List all lines of the data that include the string "bodyRsvd".

******************************

-- ==== Sys2Proof/Syntax.lean ====
section
/-! DEFINITION. The commands: one constructor per row of spec/opcode_table.json, with the row's operands. A command names its unit by a bounded number, so that a
unit the package lacks cannot be named (R9); what else an operand carries is what reaches the machine from outside with the command. -/

namespace Sys2Proof
open Sys2Proof.Machine

/-- A logical cell number (R9). -/
abbrev CellId := Fin 576
/-- An active block, 12r + k (R9, R369). -/
abbrev BlockId := Fin 144
abbrev ChanId := Fin 16
abbrev RegionId := Fin 12
abbrev BedId := Fin 6
abbrev StackId := Fin 24
abbrev LinkId := Fin 96
abbrev PartId := Fin 6
/-- A leat port as R369 kind 7 numbers it: 8b + p, and 48 + k for the hurst ends. -/
abbrev LeatId := Fin 55
abbrev FarPortId := Fin 2

/-- An engine command is taken by the core (dispatch, R60) and later executed by its engine once begun (R61). -/
inductive Phase where
  | dispatch | execute
deriving DecidableEq, Repr

/-- A sync unit (R215). -/
inductive SyncUnit where
  | package
  | region (b : BedId)
  | block (b : BlockId)
deriving DecidableEq, Repr

/-- How an access that leaves its cell ends (R44, R52, R251): with its data, not performed, or with data that an uncorrectable error on a path or in a buffer has turned to
poison on the way (R231). -/
inductive AccessResult where
  | ok | error | poison
deriving DecidableEq, Repr

/-- What the controller finds where a write or an add reads its unit first (R227, R239, R245): the wrong symbols of each of its pieces, and whether the tag held is found changed. -/
structure UnitRead where
  errs : List (Fin 8 × List (Nat × Byte))
  tagErr : Bool
deriving DecidableEq, Repr

/-- The bytes that a write of a stack carries, none where a byte is not written (R233), and what its unit is found to hold. -/
structure StackData where
  bytes : List (Option Byte)
  read : UnitRead
deriving DecidableEq, Repr

/-- A grist add's source granule, and whether it carries poison (R239). -/
structure GristSource where
  bytes : List Byte
  poison : Bool
deriving DecidableEq, Repr

/-- How a duplicate address detection ends, of the endpoint's address or of its link-local one (R313). -/
structure DadEnd where
  onLocal : Bool
  conflict : Bool
deriving DecidableEq, Repr

/-- What a power sample brings beside its 100 µs average (R342): the 1 ms average, and the output watts of each partition's other rails. -/
structure SampleRest where
  avg1ms : BitVec 16
  np : List (BitVec 16)
deriving DecidableEq, Repr

/-- The steps of start-up (R422): the module's, or one partition's from step 4 onwards (R423). -/
inductive StartStep where
  | module (step : Fin 4)
  | part (p : PartId) (step : Fin 10)
deriving DecidableEq, Repr

/-- A lane of a channel that training tests (R219): one of the 36 lanes of a pseudo-channel, or the channel's row or column command bus. -/
inductive HbmLane where
  | lane (pc : Fin 2) (n : Fin 36)
  | row (n : Nat)
  | column (n : Nat)
deriving DecidableEq, Repr

/-- What training finds at one bin (R218, R219): the lanes that fail the test, and whether the stack fails for another reason. -/
structure BinTrial where
  failed : List (Fin 32 × HbmLane) := []
  fails : Bool := false
deriving DecidableEq, Repr

/-- How a step of start-up or of dressing ends: done, or a failure exit (R410, R424). `stacks`: what the training of the stacks finds at the image's bin and at each lower one;
nothing listed means that nothing fails. `bad`: the physical blocks of each region that the scan finds faulty (R19, R378), `session` the drawn session value (R398). -/
inductive StepResult where
  | stacks (train : List (StackId × List BinTrial))
  | done (bad : List (Fin 12 × Fin 13)) (session : Word64)
  | images (copyA copyB : Option (List Byte)) (verifyA verifyB : Bool) (feed : BitVec 4)
  | fail (code : BitVec 8)
deriving DecidableEq, Repr

/-- Why a stack is lost (R235). -/
inductive StackCause where
  | retrain | clock | temperature
deriving DecidableEq, Repr

/-- An access at a far-tier port by partition offset (R248, R249); `marked`: the pieces of a read that the expander marks poisoned. -/
inductive FarAccess where
  | read (off : BitVec 52) (len : Nat) (marked : List Nat)
  | write (off : BitVec 52) (data : List Byte) (poison : Bool)
deriving DecidableEq, Repr

/-- A link message that reaches a router: the oldest one in a flume link's receive buffer; one that crosses the leat towards its destination and is received at a port, with the number of
pieces that the code corrects and the pieces of the data area that it cannot (R231, R260); or one of this package that has come to the router of its destination (R16, R297). -/
inductive MsgIn where
  | inbox (f : LinkId)
  | leat (p : LeatId) (m : LinkMsg) (ce : Nat) (ue : List Nat)
  | self (m : LinkMsg)
deriving DecidableEq, Repr

/-- A record of keying and what the checks of R284 find in it. -/
inductive KeyRec where
  | advertise (minMajor minMinor maxMajor maxMinor : Byte) (features : BitVec 32)
  | hello (peer : PeerId) (random : BitVec 256)
  | cert (ok : Bool)
  | kex (pub : BitVec 776) (ok : Bool)
  | finish (ok : Bool) (replayKept : Bool)
  | malformed
deriving DecidableEq, Repr

/-- Which staged entry a write names (R310). -/
inductive PlanEntry where
  | plan (f : LinkId)
  | route (d : Fin 1024)
deriving DecidableEq, Repr

/-- The header of a Huaza message as it reaches its endpoint (R315), less its TYPE, with its source address, and what no field of the header says: `tagOk`, whether the tag of a sealed
message verifies (R320), and `bodyRsvd`, whether a reserved field of the body is not zero. `rsvd` is the reserved word at 0x0C. -/
structure HzHead where
  src : BitVec 128
  major : Byte
  minor : Byte
  flags : Byte
  bodyLen : BitVec 16
  status : BitVec 16 := 0
  session : BitVec 32
  rsvd : BitVec 32 := 0
  seq : Word64
  bodyRsvd : Bool := false
  tagOk : Bool
deriving DecidableEq, Repr

/-- What an SPDM message asks and how its checks end (R319, R400). -/
inductive SpdmMsg where
  | query                       -- GET_VERSION to CHALLENGE, and the requests of mutual authentication
  | measurement (index : Fin 9) -- GET_MEASUREMENTS of one block (R401); index 0 asks how many there are
  | keyExchange
  | finish (chainOk : Bool)
  | unsupported
deriving DecidableEq, Repr

/-- A QP record (R327). -/
structure QpRec where
  qpn : BitVec 32
  dest : BitVec 32
  psn : BitVec 32
  state : Byte
  mtu : Byte
  maxRd : Byte
  gid : BitVec 128
deriving DecidableEq, Repr

/-- A RoCEv2 packet (R325–R330): its BTH and RETH fields and its payload; `unitOk` says whether the tag of the sealed unit that it completes verifies. -/
structure RdmaPkt where
  src : BitVec 128
  qpn : BitVec 32
  psn : BitVec 24
  /-- The BTH opcode. -/
  opcode : Byte
  /-- The BTH or RETH is malformed (R332). -/
  malformed : Bool
  rkey : BitVec 32
  va : Word64
  len : BitVec 32
  data : List Byte
  unitOk : Bool
  /-- The packet carries ECN-CE (R325). -/
  ecn : Bool := false
deriving DecidableEq, Repr

/-- A frame at the host port (R311–R314), less the Huaza and RoCEv2 requests that the rows of their own carry. -/
inductive FrameKind where
  | badFcs | wrongAddress | ipv4 | extensionHeader | wrongPort | badChecksum
  | neighbourSolicitation (src : BitVec 128) (onLocal : Bool)   -- for the endpoint's address, or for its link-local one
  | echo (src : BitVec 128) (onLocal : Bool)
  | huaza (src : BitVec 128) (payload : List Byte) (tagOk : Bool)      -- the UDP payload of a message of a reserved TYPE, or of one that the host may not send
  | pfc (paused : Byte)                       -- 802.1Qbb: the priorities that the far end has paused
deriving DecidableEq, Repr

/-- A frame with its length, and the bytes that its partition's share of the receive buffer holds as it arrives (R312). -/
structure Frame where
  part : PartId
  bytes : Nat
  kind : FrameKind
  level : Nat := 0
deriving DecidableEq, Repr

/-- Which part of an operating-point change ends (R349). -/
inductive OpDone where
  | slewed | locked | moved
deriving DecidableEq, Repr

/-- What a cross-check finds (R377): agreement, or on a mismatch which of the first results and which of the repeated results differ from the majority; no majority. -/
inductive XcheckResult where
  | agree
  | mismatch (suspect : List (Fin 3))
  | abandoned
deriving DecidableEq, Repr

/-- How the training of a leat port ends (R263–R265): with the repair map and what the other end advertises (R267), or not. -/
inductive TrainResult where
  | up (spares : BitVec 16) (exhausted : BitVec 16) (adv : Advertise)
  | failed
deriving DecidableEq, Repr

/-- How the training of a far-tier port ends (R246, R247). -/
inductive FarTrain where
  | up (bytes : Word64) (wide : Bool) (fast : Bool)
  | absent
  | unsupported
  | failed
deriving DecidableEq, Repr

******************************

| Answer for this exercise |
message verifies (R320), and `bodyRsvd`, whether a reserved field of the body is not zero. `rsvd` is the reserved word at 0x0C. -/
  bodyRsvd : Bool := false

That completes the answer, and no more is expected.